SpikingBrain-7B Model Produces Gibberish Output in PyTorch/Transformers

Summary

Both the V1-7B-base and V1-7B-sft-s3-reasoning models produce nonsensical Chinese characters instead of coherent responses when using standard PyTorch/Transformers inference, despite following all setup instructions.

Environment

  • OS: Windows 11 with WSL2 Ubuntu 22.04
  • GPU: NVIDIA RTX 3080 Ti (12GB VRAM)
  • CUDA: 12.4
  • PyTorch: 2.6.0+cu124
  • Transformers: 4.45.0 (as specified in model config)
  • flash-attention: 2.7.3 (compiled successfully)
  • Model: V1-7B-sft-s3-reasoning (all 15 shards downloaded via ModelScope)

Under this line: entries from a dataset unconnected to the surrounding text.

/-- R359, R360: a fold that has moved its last line retires the bank; an unfold gives it back, with 16 MiB that read 0. -/
def foldEnds (s : State) (k : Nat) (st : StackSt) (f : Fold) : State :=
  if f.unfold then
    let base := 2 ^ 37 * k + liveLimit st
    let s1 := updStack s k fun st => { st with retired := st.retired.dropLast, gen := st.gen + 1, fold := none }
    let back (a : Nat) : Bool := decide (base ≤ a ∧ a < base + 2 ^ 24)
    { s1 with m := { s1.m with ram := s1.m.ram.keep (fun a => !back a), l1 := s1.m.l1.filter (fun x => !back (128 * x.line)),
                               l2 := s1.m.l2.filter fun x => !back (128 * x.line) } }
  else updStack s k fun st => { st with retired := st.retired ++ [(f.bank, f.thermal)], gen := st.gen + 1, fold := none }

def execFoldLineMove (k : Nat) (s : State) : Host.Outcome State Fault Refusal :=
  let st := stackOf s.m k
  .next (match st.fold with
    | none => s
    | some f =>
      if f.moved + 1 < foldLines st f then updStack s k fun st => { st with fold := some { f with moved := f.moved + 1 } }
      else foldEnds s k st f)

/-- The next bank of the assay engine that may be tested: pillar and bank, skipping those that are not on or asleep. -/
def nextAssay (st : StackSt) : Nat → Nat → Nat × Nat
  | 0, x => (x / 32 % 256, x % 32)
  | f + 1, x =>
    let p := x / 32 % 256
    let n := 1024 * (x % 32 / 4) + 4 * p + x % 4
    if bankOn st n && !st.asleep.contains (bankUnit n) then (p, x % 32) else nextAssay st f (x + 1)

/-- R363: one beat: the engine quiesces the pillar it is at, patterns a row, and restores when the last row is done. A
soft error that the beat finds is a free value. -/
def execAssayBeat (k : Nat) (s : State) : Host.Outcome State Fault Refusal :=
  let st := stackOf s.m k
  let set (f : StackSt → StackSt) : State := updStack s k f
  let next : Nat × Nat := nextAssay st 8192 (32 * st.pillar + st.bank)
  .next (if 8 ≤ k then s
    else match st.assay with
    | 0 => set fun st => { st with pillar := next.1, bank := next.2, row := if next = (st.pillar, st.bank) then st.row else 0, assay := 1 }
    | 1 => set fun st => { st with assay := 2 }
    | 2 =>
      let s1 := set fun st => { st with row := (st.row + 1) % 2 ^ 17, assay := if st.row + 1 < 2 ^ 17 then 2 else 3 }
      let s2 := { s1 with draws := s1.draws + 1 }
      if (Config.free s.draws).getLsbD 0 then logEvent s2 .fw 2 (.softError k st.pillar) else s2
    | _ =>
      let x := 32 * st.pillar + st.bank + 1
      set fun st => { st with pillar := x / 32 % 256, bank := x % 32, row := 0, assay := 0 })

/-- R363: a demand access to the quiesced pillar: the beat ends, the rows are restored, and the hold is counted. -/
def execDemandHold (k : Nat) (s : State) : Host.Outcome State Fault Refusal :=
  .next (if 8 ≤ k ∨ (stackOf s.m k).assay = 0 then s
    else updStack s k fun st => { st with assay := 0, holds := st.holds + 1 })

/-- R359: firmware's power policy puts an idle unit to sleep: its banks are Live. -/
def execBankSleep (k pillar layer : Nat) (s : State) : Host.Outcome State Fault Refusal :=
  let u := 8 * pillar + layer
  let banks := (List.range 4).map fun j => 1024 * layer + 4 * pillar + j
  .next (if k < 8 ∧ pillar < 256 ∧ layer < 8 ∧ banks.all (bankLive (stackOf s.m k))
    then updStack s k fun st => { st with asleep := st.asleep ++ [u] } else s)

/-- R364: a unit asleep is asked for: by the run under way when its slot has not begun, else by the next one. A request
for the next run stands 2,048 higher. -/
def askUnit (st : StackSt) (u : Nat) : StackSt :=
  if !st.asleep.contains u || st.waking.contains u || st.waking.contains (2048 + u) then st
  else match st.run with
  | none => { st with run := some 0, waking := st.waking ++ [u] }
  | some k => { st with waking := st.waking ++ [if k < unitSlot u then u else 2048 + u] }

/-- R364: a slot of a wake run ends: its units are awake; after the last slot the requests that came too late start a
run of their own. -/
def endSlot (st : StackSt) : StackSt :=
  match st.run with
  | none => st
  | some k =>
    let now (u : Nat) : Bool := decide (u < 2048) && unitSlot u == k && st.waking.contains u
    let st1 := { st with asleep := st.asleep.filter fun u => !now u, waking := st.waking.filter fun u => !now u }
    if k < 14 then { st1 with run := some (k + 1) }
    else
      let late := st1.waking.map fun u => u % 2048
      { st1 with waking := late, run := if late.isEmpty then none else some 0 }
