-- ==== Sys2Proof/Machine/Link.lean ====
section
/-!
DEFINITION. The link's events (R366 to R380, R386, R390): answers to requests that left the package, functions that
drain, the ordering point of inbound writes, reads and snoops of the host, and the Mirrek fabric.
-/
namespace Sys2Proof.Machine

/-! ### Answers (R366, R377) -/

/-- A request's answer: its data, or the cause of its failure. -/
abbrev Answer := Except Nat (List Byte)

/-- A lane whose access has failed outside the package (R350, R377). -/
def laneFails (s : State) (t : TeamId) (sw n ln cause : Nat) (fwd : Bool) : State :=
  let (c, st) := if fwd && cause == 0x35 then (0x34, 3) else (cause, 0)
  settleFaults (settleFences (updFrame s t sw fun fr => settleEntry (faultLane fr n ln c st) n) t sw) t sw

/-- A line that arrives through CXL.cache is held, and the lane's access can be performed on it (R369). -/
def holdLine (s : State) (t : TeamId) (sw n ln line : Nat) (bs : List Byte) : State :=
  let held := { s with link := { s.link with cxl := ⟨line, setBytes [] 0 bs, false⟩ :: s.link.cxl.filter fun x => x.line != line } }
  updFrame held t sw fun fr => updEntry fr n fun e =>
    { e with away := e.away &&& ~~~(bit32 ln), todo := e.todo ||| bit32 ln }

/-- A lane's access has been performed at a home outside the package: what arrives, and its acquire (R148, R366). -/
def laneArrives (s : State) (t : TeamId) (sw n ln : Nat) (e : LogEntry) (r : LaneRec) (bs : List Byte) : State :=
  let q := entryQ e
  let put (fr : Frame) : Frame := match accKind e.ins with
    | some (.load _) => arriveIn e.ins ln bs 0 fr
    | some (.atomic k) => arriveIn e.ins ln bs (updateOf (aoOf e.ins) k (dataPair r.data) r.cmp bs).2 fr
    | _ => fr
  let s1 := updFrame s t sw put
  let s2 := if q.ord = .acq ∨ q.ord = .ar then
      (match findTeam s1 t with
      | some tm => acquire s1 tm.core q.scope
      | none => s1)
    else s1
  settleFaults (settleFences (updFrame s2 t sw fun fr => doneLane fr n ln) t sw) t sw

/-- The answer of a lane's access. -/
def laneAnswer (s : State) (q : LinkReq) (t : TeamId) (sw n ln : Nat) (a : Answer) : State :=
  match (findTeam s t).bind fun tm => findSwarm tm sw with
  | none => s
  | some x =>
    match findEntry x.frame n with
    | none => s
    | some e =>
      match recOf e ln, a with
      | none, _ => s
      | some _, .error c => laneFails s t sw n ln c q.fwd
      | some r, .ok bs =>
        match q.op with
        | .line => holdLine s t sw n ln (q.addr / 128) bs
        | _ => laneArrives s t sw n ln e r bs

/-- An element of an operation fails outside the package (R213, R223). -/
def engineFails (s : State) (t : TeamId) (c n cause : Nat) : State :=
  match findTeam s t with
  | none => s
  | some tm =>
    match findOp (engOf tm c) n with
    | none => s
    | some o =>
      if o.walked then walkFault s tm c o cause 0
      else imprecise (updOp s t c n fun o => { o with fcode := if o.fcode = 0 then cause else o.fcode }) t 0x17 o.entry

/-- The bytes of a read, or of a write that has been performed (R212). -/
def engineAnswer (s : State) (q : LinkReq) (t : TeamId) (c n : Nat) (dst : Option Place) (a : Answer) : State :=
  let s1 := updOp s t c n fun o => { o with flight := o.flight.erase 0 }
  match a, (findTeam s1 t), (findTeam s1 t).bind fun tm => findOp (engOf tm c) n with
  | .error ca, _, _ => engineFails s1 t c n ca
  | .ok bs, some tm, some o =>
    (match dst, q.op with
    | some p, _ => deliver s1 tm c o p bs
    | none, .write out => raiseSync s1 t c o out.length
    | none, _ => s1)
  | _, _, _ => s1

/-- A drain's place in the list, by the key of its accesses. -/
def drainAt (s : State) (t : TeamId) (key : Nat) : Option (Nat × Drain) :=
  ((List.range s.drains.length).zip s.drains).find? fun d => d.2.team == t && drainKey d.2 == key

/-- A write of a word, a drain or the part itself has been answered (R240, R243). -/
def postAnswer (s : State) (t : TeamId) (key : Nat) (a : Answer) : State :=
  match a, drainAt s t key with
  | .error ca, some (k, d) => drainFault s k d ⟨ca, 0, d.base.toNat, none⟩
  | .ok _, some (k, d) => settleDrain s k d
  | _, none =>
    if key = 0 ∨ 1000 ≤ key then s
    else
      let sw := (key - 1) / 8
      let n := (key - 1) % 8
      match (findTeam s t).bind fun tm => (findSwarm tm sw).bind fun x => findEntry x.frame n with
      | none => s
      | some e =>
        let down (s : State) : State := updTile s t sw (· - 1)
        match a with
        | .error ca => if e.away = 0 then s else laneFails (down s) t sw n e.flane ca false
        | .ok _ =>
          if e.away = 0 || postsOut s t key then s
          else settleFences (updFrame (down s) t sw fun fr => doneLane fr n e.flane) t sw

/-- The value that a remote read of a WAITC brought, or the cause of its failure (R180). -/
def waitAnswer (s : State) (t : TeamId) (sw ln : Nat) (inH : Bool) (a : Answer) : State :=
  let g : Nat × Word := match a with
    | .ok bs => (0, BitVec.ofNat 32 (bytesVal bs))
    | .error c => (c, 0)
  let got (l : Lane) : Lane := match l.park with
    | some (.waitc ld _) => { l with park := some (.waitc ld (some g)), woken := true }
    | _ => l
  updSwarm s t sw (updWaitFrame inH fun fr => updLane fr ln got)

/-- A collect has been answered, or has failed. -/
def collectAnswer (s : State) (t : TeamId) (sw : Nat) (lanes : BitVec 32) (inH : Bool) (got : Nat → Nat × Word × Word × Word) : State :=
  let put (fr : Frame) : Frame := eachLane lanes fr fun j fr => updLane fr j fun l => match l.park with
    | some (.fredwt ld _) => { l with park := some (.fredwt ld (some (got j))), woken := true }
    | _ => l
  updSwarm s t sw (updWaitFrame inH put)

/-- The answer of a fabric request that this package forwarded (R350). -/
def forwardAnswer (s : State) (pkg n : Nat) (a : Answer) : State :=
  let out : FabAns := match a with
    | .ok bs => ⟨pkg, n, 0, bs⟩
    | .error c => ⟨pkg, n, if c = 0x35 then 0x34 else c, []⟩
  { s with link := { s.link with fabOut := s.link.fabOut ++ [out] } }

/-- A request is answered: whoever waits for it goes on. -/
def answerReq (s : State) (q : LinkReq) (a : Answer) : State :=
  let s1 := { s with link := { s.link with reqs := s.link.reqs.filter fun r => r.n != q.n } }
  match q.who with
  | .lane t sw n ln => laneAnswer s1 q t sw n ln a
  | .engine t c n dst => engineAnswer s1 q t c n dst a
  | .fetch t key pa n =>
    let b : RBuf := match a with
      | .ok bs => ⟨t, key, pa, n, 0, bs⟩
      | .error c => ⟨t, key, pa, n, c, []⟩
    { s1 with link := { s1.link with bufs := s1.link.bufs ++ [b] } }
  | .post t key => postAnswer s1 t key a
  | .chain n =>
    (match findChain s1 n, a with
    | some x, .ok _ => (match findTeam s1 x.team with
      | some tm => runChain n 9 (passTarget s1 tm x)
      | none => s1)
    | some x, .error c => stopChain s1 x c
    | none, _ => s1)
  | .wait t sw ln inH => waitAnswer s1 t sw ln inH a
  | .collect t sw lanes inH => (match a with
    | .error c => collectAnswer s1 t sw lanes inH fun _ => (c, 0, 0, 0)
    | .ok _ => s1)
  | .forward pkg n => forwardAnswer s1 pkg n a
  | .boot | .snp _ => s1

/-- What a reply means for a request to the host, and for one on the fabric (R377). -/
def hostReply : Reply → Answer
  | .ok bs => .ok bs
  | .poisoned => .error 0x3E
  | _ => .error 0x3B
def fabReply : Reply → Answer
  | .ok bs => .ok bs
  | .refused => .error 0x35
  | .aborted => .error 0x38
  | .notAdmitted => .error 0x39
  | .poisoned => .error 0x3E
  | .hostError => .error 0x35

def findReq (s : State) (n : Nat) : Option LinkReq := s.link.reqs.find? fun r => r.n == n

/-- A reply reaches a reservation that a draining function keeps, or comes after its teardown (R380). -/
def lateReply (s : State) (n : Nat) : State :=
  let one (f : Fn) : Fn :=
    if f.kept.contains n then
      let kept := f.kept.erase n
      { f with kept := kept, st := if f.st = .draining ∧ kept.isEmpty then .torn else f.st }
    else if f.dropped.contains n then
      { f with dropped := f.dropped.erase n, late := if f.st = .torn then f.late + 1 else f.late }
    else f
  { s with link := { s.link with fns := s.link.fns.map one } }

/-- The length of data that a request's answer must bring; a longer or shorter one is cut or filled with 0. -/
def fitData (q : LinkReq) (bs : List Byte) : List Byte :=
  let n := match q.op with
    | .read n => n
    | .atomic _ wide _ _ => if wide then 8 else 4
    | .line => 128
    | _ => 0
  (bs ++ List.replicate n 0).take n

def fitAnswer (q : LinkReq) : Answer → Answer
  | .ok bs => .ok (fitData q bs)
  | e => e

/-- R377, R380: the host answers a request. -/
def execHostCompletion (n : Nat) (r : Reply) (s : State) : Host.Outcome State Fault Refusal :=
  .next (match findReq s n with
    | none => lateReply s n
    | some q => if q.port.isSome || q.who == .boot then s else answerReq s q (fitAnswer q (hostReply r)))

/-- R367: 10 ms have passed without a completion. -/
def execCompletionTimeout (n : Nat) (s : State) : Host.Outcome State Fault Refusal :=
  .next (match findReq s n with
    | none => s
    | some q =>
      if q.port.isSome || q.who == .boot || decide (s.pulse.toNat < q.at_.toNat + 10000000) then s else answerReq s q (.error 0x3C))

Installation Steps Completed

  1. Installed PyTorch 2.6.0 with CUDA 12.4 support
  2. Compiled flash-attention 2.7.3 in WSL2 Ubuntu (191MB wheel, successful)
  3. Installed nvidia-cuda-toolkit for nvcc compiler
  4. Downloaded V1-7B-sft-s3-reasoning model via ModelScope snapshot_download
  5. Verified all 15 pytorch_model shards present (~14GB total)
  6. Used transformers==4.45.0 (downgraded from 4.55.2 due to API incompatibility)

Issues Encountered

Issue 1: Chinese Gibberish Output

Expected: Coherent English responses to simple questions
Actual: Random Chinese characters with no semantic meaning

Example:

Question: "What is 2 + 2? Answer briefly."
Output: "院学院学院学院学院学院学院学院学院学院学院学院城市"

This output doesn't translate to meaningful text even in Chinese.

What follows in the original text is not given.